Ein weiterer wichtiger Punkt ist der Umgang mit Gefahrensituationen. Cybermobbing, Datenmissbrauch und unangemessene Inhalte sind nur einige der Gefahren, denen Jugendliche im Netz ausgesetzt sind. Eltern müssen in der Lage sein, solche Probleme frühzeitig zu erkennen und darauf zu reagieren. Sie sollten wissen, wie sie das Gespräch mit ihren Kindern suchen können, ohne dass es zu einer Konfrontation kommt. Wenn Eltern nicht wissen, wie sie auf bedenkliche Situationen reagieren sollen, kann das fatale Folgen für die Entwicklung der Jugendlichen haben.

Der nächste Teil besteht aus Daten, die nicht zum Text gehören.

/-- R120, R121: CLASS MAP SET refuses a lane outside 1..4 and a run length outside 1..16, and otherwise stages the full map; at
the boundary step of an index of the last track the staged map becomes live, and the run pointer of each class whose entry
differs is emptied. -/
def Obligations.ClassMapIsStagedThenLive : Prop :=
  (∀ (s : State) (f : Frame) (rest : List Byte) (es : List (Nat × Nat)), Taken s .classMapSet f → f.payload = 7 :: rest →
    rest.length = 14 → es = classEntries rest →
    ((∃ e ∈ es, 16 ≤ e.1 ∨ e.2 < 1 ∨ 16 < e.2) → exec .classMapSet s = .next (s.replied f (.status .badValue))) ∧
    ((∀ e ∈ es, e.1 < 16 ∧ 1 ≤ e.2 ∧ e.2 ≤ 16) →
      exec .classMapSet s = .next (({ s with dist := { s.dist with
        staged := some ((List.range 7).map fun i =>
          (i + 1, ⟨[1, 2, 3, 4].filter (fun lane => (es.getD i (0, 0)).1.testBit (lane - 1)), (es.getD i (0, 0)).2⟩)) } } :
            State).replied f (.status .ok)))) ∧
  (∀ (s : State) (m : Table ClassEntry), s.dist.staged = some m →
    s.applyClassMap = { s with dist := { s.dist with
      live := m, staged := none
      pointers := s.dist.pointers.mapVals fun k r => if m.get? k = s.dist.live.get? k then r else ⟨none, 0⟩ } }) ∧
  ∀ (s : State) (input n : Nat) (presence : Bool) (tr : Track), s.powered = true → s.pin = false → 1 ≤ input → input ≤ 4 →
    s.track.counted input = [n] → s.track.tracks.get? n = some tr →
    s.line.state.runs = true ∨ (s.line.state = .halted ∧ 0 < tr.counter) → tr.pulses ≤ tr.counter + 1 →
    n ≠ s.track.tracks.length ∨ s.track.cells.get? (s.track.cellOf n tr (tr.segments - 1)) = none →
    ∃ t, exec (.encoderPulse input presence) s = .next t ∧
      t.dist = if n = s.track.tracks.length then s.applyClassMap.dist else s.dist

/-- R123, R124: LANE OPEN and LANE CLOSE, by the lane's state; nothing but that lane's record changes. R123, R135, R142: the
edges of a bagger. A READY edge sets the level and moves PENDING and ACCEPTING; a rising SEAL edge seals the lane's open bag
with its stamp and moves a SEALING lane on, or is reported SEAL UNTRACKED; a falling SEAL edge is ignored. -/
def Obligations.LanesAreMoved : Prop :=
  ((∀ (s : State) (f : Frame) (n : Byte) (l : Lane), f.payload = [n] → s.dist.lanes.get? n.toNat = some l → 1 ≤ n.toNat →
     n.toNat ≤ 4 →
     (Taken s .laneOpen f → ∃ t l', exec .laneOpen s = .next t ∧ Replied t f (.status .ok) ∧
       t = { s with dist := { s.dist with lanes := t.dist.lanes }, link := t.link, pins := t.pins } ∧
       t.dist.lanes.get? n.toNat = some l' ∧ (∀ k, k ≠ n.toNat → t.dist.lanes.get? k = s.dist.lanes.get? k) ∧
       (l.state = .closed ∨ (l.state = .blocked ∧ ∃ k, k < 32 ∧ s.dist.bags.get? k = none) →
         l' = { l with state := if l.ready then .accepting else .pending }) ∧
       (l.state = .sealing → l' = { l with closeAfter := false }) ∧
       (l.state = .pending ∨ l.state = .accepting ∨ (l.state = .blocked ∧ ∀ k, k < 32 → s.dist.bags.get? k ≠ none) → l' = l)) ∧
     (Taken s .laneClose f → ∃ t l', exec .laneClose s = .next t ∧ Replied t f (.status .ok) ∧
       t = { s with dist := { s.dist with lanes := t.dist.lanes }, link := t.link, pins := t.pins } ∧
       t.dist.lanes.get? n.toNat = some l' ∧ (∀ k, k ≠ n.toNat → t.dist.lanes.get? k = s.dist.lanes.get? k) ∧
       (l.state = .sealing → l' = { l with closeAfter := true }) ∧
       (l.state ≠ .sealing → l.bag = none → l' = { l with state := .closed }) ∧
       (l.state ≠ .sealing → l.bag ≠ none → l' = { l with state := .sealing, closeAfter := true }))) ∧
   ∀ (s : State) (f : Frame) (n : Byte), f.payload = [n] → n.toNat < 1 ∨ 4 < n.toNat →
     (Taken s .laneOpen f → exec .laneOpen s = .next (s.replied f (.status .badValue))) ∧
     (Taken s .laneClose f → exec .laneClose s = .next (s.replied f (.status .badValue)))) ∧
  ∀ (s : State) (n : Nat) (e : Edge) (rest : List Edge) (l : Lane), s.powered = true → 1 ≤ n → n ≤ 4 → s.time.edges = e :: rest →
    s.dist.lanes.get? n = some l →
    (e.input = .readyIn n → ∃ t l', exec (.readyEdge n) s = .next t ∧
      t = { s with time := { s.time with edges := rest }, dist := { s.dist with lanes := t.dist.lanes }
                   link := t.link, pins := t.pins } ∧
      t.dist.lanes.get? n = some l' ∧ (∀ k, k ≠ n → t.dist.lanes.get? k = s.dist.lanes.get? k) ∧
      l' = { l with
        ready := e.rising
        state := if s.pin = false ∧ l.state = .pending ∧ e.rising = true then .accepting
          else if s.pin = false ∧ l.state = .accepting ∧ e.rising = false then .pending else l.state }) ∧
    (e.input = .sealIn n → e.rising = false ∨ s.pin = true →
      exec (.sealEdge n) s = .next ({ s with time := { s.time with edges := rest } } : State).finish) ∧
    (e.input = .sealIn n → e.rising = true → s.pin = false → l.bag = none →
      exec (.sealEdge n) s = .next (({ s with time := { s.time with edges := rest } } : State).notify
        (.sealUntracked n e.stamp)).finish) ∧
    (∀ number, e.input = .sealIn n → e.rising = true → s.pin = false → l.bag = some number →
      ∃ t l', exec (.sealEdge n) s = .next t ∧
        t = { s with time := { s.time with edges := rest }
                     dist := { s.dist with lanes := t.dist.lanes, bags := t.dist.bags }, link := t.link, pins := t.pins } ∧
        t.dist.bags = (s.dist.bags.mapVals fun _ b =>
          if b.number = number then { b with state := .sealed, sealTime := some e.stamp } else b) ∧
        t.dist.lanes.get? n = some l' ∧ (∀ k, k ≠ n → t.dist.lanes.get? k = s.dist.lanes.get? k) ∧
        (l.state ≠ .sealing → l' = { l with bag := none }) ∧
        (l.state = .sealing → l.closeAfter = true → l' = { l with bag := none, state := .closed, closeAfter := false }) ∧
        (l.state = .sealing → l.closeAfter = false →
          l' = { l with bag := none, state := if l.ready then .accepting else .pending }))

/-- R136 to R139, R144 to R147: BAG WEIGHT's checks in their order. A rejected bag is reported and freed, its lot's bag
references fall, and the lowest-numbered BLOCKED lane returns; an accepted one is counted onto the BUILDING pallet of its lot
and lane, whose due is the earliest seal time plus the recipe's exposure limit; a pallet that reaches its target becomes READY.
A BUILDING pallet of another lot becomes READY in the same step, whether or not the bag is then counted onto a new one.
Without a BUILDING pallet on the lane a new one is created in the lowest-numbered free record; with no record free, or while a
bag of the lane waits, the bag joins the waiting list. The ready order 0 of a new pallet is the model's choice (log 42). -/
def Obligations.BagWeightJudgesTheBag : Prop :=
  ∀ (s : State) (f : Frame) (number grams : Nat), AtHand s .bagWeight f → f.payload.length = 5 →
    number = leNat (f.payload.take 3) → grams = leNat (f.payload.drop 3) →
    (number = 0 → exec .bagWeight s = .next (s.replied f (.status .badValue))) ∧
    (number ≠ 0 → (∀ e ∈ s.dist.bags, e.2.number ≠ number) → exec .bagWeight s = .next (s.replied f (.status .notFound))) ∧
    ∀ k b, number ≠ 0 → s.dist.findBag number = some (k, b) → s.dist.bags.get? k = some b →
      (b.state ≠ .sealed → exec .bagWeight s = .next (s.replied f (.status .wrongState))) ∧
      ∀ r l, b.state = .sealed → s.credit.recipes.get? b.recipe = some r → s.parcel.lots.get? b.slot = some l →
        s.parcel.current = some b.slot →
        (grams < r.bagMin ∨ r.bagMax < grams → ∃ t, exec .bagWeight s = .next t ∧
          t = { s with dist := t.dist, parcel := t.parcel, link := t.link, pins := t.pins } ∧
          Replied t f (.bagVerdict false r.bagMin r.bagMax) ∧
          (Room s 1 → Queued t (.bagRejected k { b with grams := some grams, state := .rejected })) ∧
          (∀ j, j ≠ k → t.dist.bags.get? j = s.dist.bags.get? j) ∧ (s.dist.bags.wf = true → t.dist.bags.get? k = none) ∧
          t.parcel.lots.get? b.slot = some { l with bagsRejected := l.bagsRejected + 1, bagRefs := l.bagRefs - 1 } ∧
          (∀ n lane, s.dist.lanes.first? (fun _ x => decide (x.state = .blocked)) = some (n, lane) →
            s.dist.lanes.get? n = some lane →
            t.dist.lanes.get? n = some { lane with state := if lane.ready then .accepting else .pending })) ∧
        (∀ q pal due, r.bagMin ≤ grams → grams ≤ r.bagMax → s.transfer.waiting = [] →
          s.transfer.building b.lane = some (q, pal) → s.transfer.pallets.get? q = some pal → pal.slot = b.slot →
          l.recipe = b.recipe → pal.bags.length + 1 < pal.target →
          ∀ stamp start, b.sealTime = some stamp → start = (if pal.bags = [] then stamp else min pal.exposureStart stamp) →
          due = min (start + r.exposureLimit * 1000) 281474976710655 →
          ∃ t, exec .bagWeight s = .next t ∧ Replied t f (.bagVerdict true r.bagMin r.bagMax) ∧
            t = { s with dist := t.dist, parcel := t.parcel, transfer := t.transfer, time := t.time, link := t.link
                         pins := t.pins } ∧
            t.transfer.pallets.get? q = some { pal with
              bags := pal.bags ++ [⟨b.number, grams, b.parcels, b.minCredit⟩], total := pal.total + grams
              exposureStart := start, exposureDue := due } ∧
            t.time.timers.get? (5 + q) = some due ∧ (∀ j, j ≠ k → t.dist.bags.get? j = s.dist.bags.get? j) ∧
            (s.dist.bags.wf = true → t.dist.bags.get? k = none) ∧
            t.parcel.lots.get? b.slot = some { l with bagsAccepted := l.bagsAccepted + 1, bagRefs := l.bagRefs - 1 }) ∧
        (∀ q pal, r.bagMin ≤ grams → grams ≤ r.bagMax → s.transfer.waiting = [] →
          s.transfer.building b.lane = some (q, pal) → s.transfer.pallets.get? q = some pal → pal.slot = b.slot →
          pal.target ≤ pal.bags.length + 1 →
          ∃ t pal', exec .bagWeight s = .next t ∧ Replied t f (.bagVerdict true r.bagMin r.bagMax) ∧
            t.transfer.pallets.get? q = some pal' ∧ pal'.readyOrder = s.transfer.lastReady + 1 ∧
            t.transfer.lastReady = s.transfer.lastReady + 1 ∧ pal'.number = pal.number ∧
            pal'.bags = pal.bags ++ [⟨b.number, grams, b.parcels, b.minCredit⟩] ∧ pal'.total = pal.total + grams ∧
            (s.transfer.shuttle.state ≠ .idle → pal'.state = .ready ∧ t.transfer.shuttle = s.transfer.shuttle) ∧
            (s.transfer.shuttle.state = .idle → pal'.state = .ready ∨ pal'.state = .granted)) ∧
        (∀ q due stamp, r.bagMin ≤ grams → grams ≤ r.bagMax → s.transfer.waiting = [] → s.transfer.building b.lane = none →
          s.transfer.pallets.freeKey 1 8 = some q → s.transfer.pallets.length ≤ 8 → l.recipe = b.recipe →
          2 ≤ r.bagsPerPallet → b.sealTime = some stamp → due = min (stamp + r.exposureLimit * 1000) 281474976710655 →
          ∃ t number, exec .bagWeight s = .next t ∧ Replied t f (.bagVerdict true r.bagMin r.bagMax) ∧
            t = { s with dist := t.dist, parcel := t.parcel, transfer := t.transfer, time := t.time, link := t.link
                         pins := t.pins } ∧
            t.transfer = { s.transfer with pallets := t.transfer.pallets, lastPallet := number } ∧
            (∀ e ∈ s.transfer.pallets, e.2.number ≠ number) ∧
            (∀ next, next = (if 65535 ≤ s.transfer.lastPallet then 1 else s.transfer.lastPallet + 1) →
              (∀ e ∈ s.transfer.pallets, e.2.number ≠ next) → number = next) ∧
            t.transfer.pallets.get? q = some
              { number := number, lane := b.lane, slot := b.slot, state := .building, exposed := false, stranded := false
                target := r.bagsPerPallet, bags := [⟨b.number, grams, b.parcels, b.minCredit⟩], total := grams
                exposureStart := stamp, exposureDue := due, readyOrder := 0, doorTime := none } ∧
            (∀ j, j ≠ q → t.transfer.pallets.get? j = s.transfer.pallets.get? j) ∧ t.time.timers.get? (5 + q) = some due ∧
            (s.dist.bags.wf = true → t.dist.bags.get? k = none) ∧
            t.parcel.lots.get? b.slot = some { l with
              bagsAccepted := l.bagsAccepted + 1, bagRefs := l.bagRefs - 1, palletRefs := l.palletRefs + 1 }) ∧
        (∀ q pal, r.bagMin ≤ grams → grams ≤ r.bagMax → s.laneWaits b.lane = false →
          s.transfer.building b.lane = some (q, pal) → s.transfer.pallets.get? q = some pal → pal.slot ≠ b.slot →
          ∃ t pal', exec .bagWeight s = .next t ∧ Replied t f (.bagVerdict true r.bagMin r.bagMax) ∧
            t.transfer.pallets.get? q = some pal' ∧
            pal' = { pal with state := pal'.state, readyOrder := s.transfer.lastReady + 1 } ∧
            (s.transfer.shuttle.state ≠ .idle → pal'.state = .ready ∧ t.transfer.shuttle = s.transfer.shuttle) ∧
            (s.transfer.shuttle.state = .idle → pal'.state = .ready ∨ pal'.state = .granted) ∧
            (s.transfer.pallets.freeKey 1 8 = none → t.transfer.waiting = s.transfer.waiting ++ [number] ∧
              t.dist.bags.get? k = some { b with grams := some grams, state := .accepted }) ∧
            (∀ j, s.transfer.pallets.freeKey 1 8 = some j → l.recipe = b.recipe → 2 ≤ r.bagsPerPallet →
              t.transfer.waiting = s.transfer.waiting ∧ (s.dist.bags.wf = true → t.dist.bags.get? k = none) ∧
              ∃ new, t.transfer.pallets.get? j = some new ∧ new.state = .building ∧ new.lane = b.lane ∧ new.slot = b.slot ∧
                new.target = r.bagsPerPallet ∧ new.bags = [⟨b.number, grams, b.parcels, b.minCredit⟩])) ∧
        (r.bagMin ≤ grams → grams ≤ r.bagMax →
          s.laneWaits b.lane = true ∨ (s.transfer.building b.lane = none ∧ s.transfer.pallets.freeKey 1 8 = none) →
          ∃ t, exec .bagWeight s = .next t ∧ Replied t f (.bagVerdict true r.bagMin r.bagMax) ∧
            t = { s with dist := { s.dist with bags := t.dist.bags }, parcel := t.parcel, transfer := t.transfer
                         link := t.link, pins := t.pins } ∧
            t.transfer = { s.transfer with waiting := s.transfer.waiting ++ [number] } ∧
            t.dist.bags.get? k = some { b with grams := some grams, state := .accepted } ∧
            t.parcel.lots.get? b.slot = some { l with bagsAccepted := l.bagsAccepted + 1 })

Natürlich könnte man argumentieren, dass es nicht die Verantwortung der Gesellschaft ist, Eltern zu schulen. Schließlich sind sie für die Erziehung ihrer Kinder selbst verantwortlich. Aber betrachten wir die Realität: Viele Eltern sind überfordert. Zwischen Beruf, Haushalt und dem Versuch, das eigene Leben zu meistern, bleibt oft keine Zeit, sich mit dem Thema digitale Medien auseinanderzusetzen. Hier sind die Schulen, die Gemeinden und sogar die Politik gefragt. Sie sollten Programme und Workshops anbieten, die Eltern die nötigen Infos und Tools an die Hand geben, um besser im Netz navigieren zu können.

Soziale Netzwerke wie Facebook, Instagram oder TikTok sind Teil des Lebens unserer Kinder, und Eltern müssen wissen, wie sie damit umgehen können. Wenn wir wollen, dass unsere Kinder sicher im Netz unterwegs sind, müssen auch die Eltern befähigt werden, diese Sicherheit zu gewährleisten. Das bedeutet, dass es an der Zeit ist, die Diskussion über Verbote für Jugendliche weiterzuentwickeln und nicht nur deren Nutzung zu unterbinden, sondern auch einen aktiven Dialog zwischen Eltern und Kindern zu fördern. Wir sollten nicht nur Verbote aussprechen, sondern auch die Eltern auf die digitale Reise ihrer Kinder mitnehmen.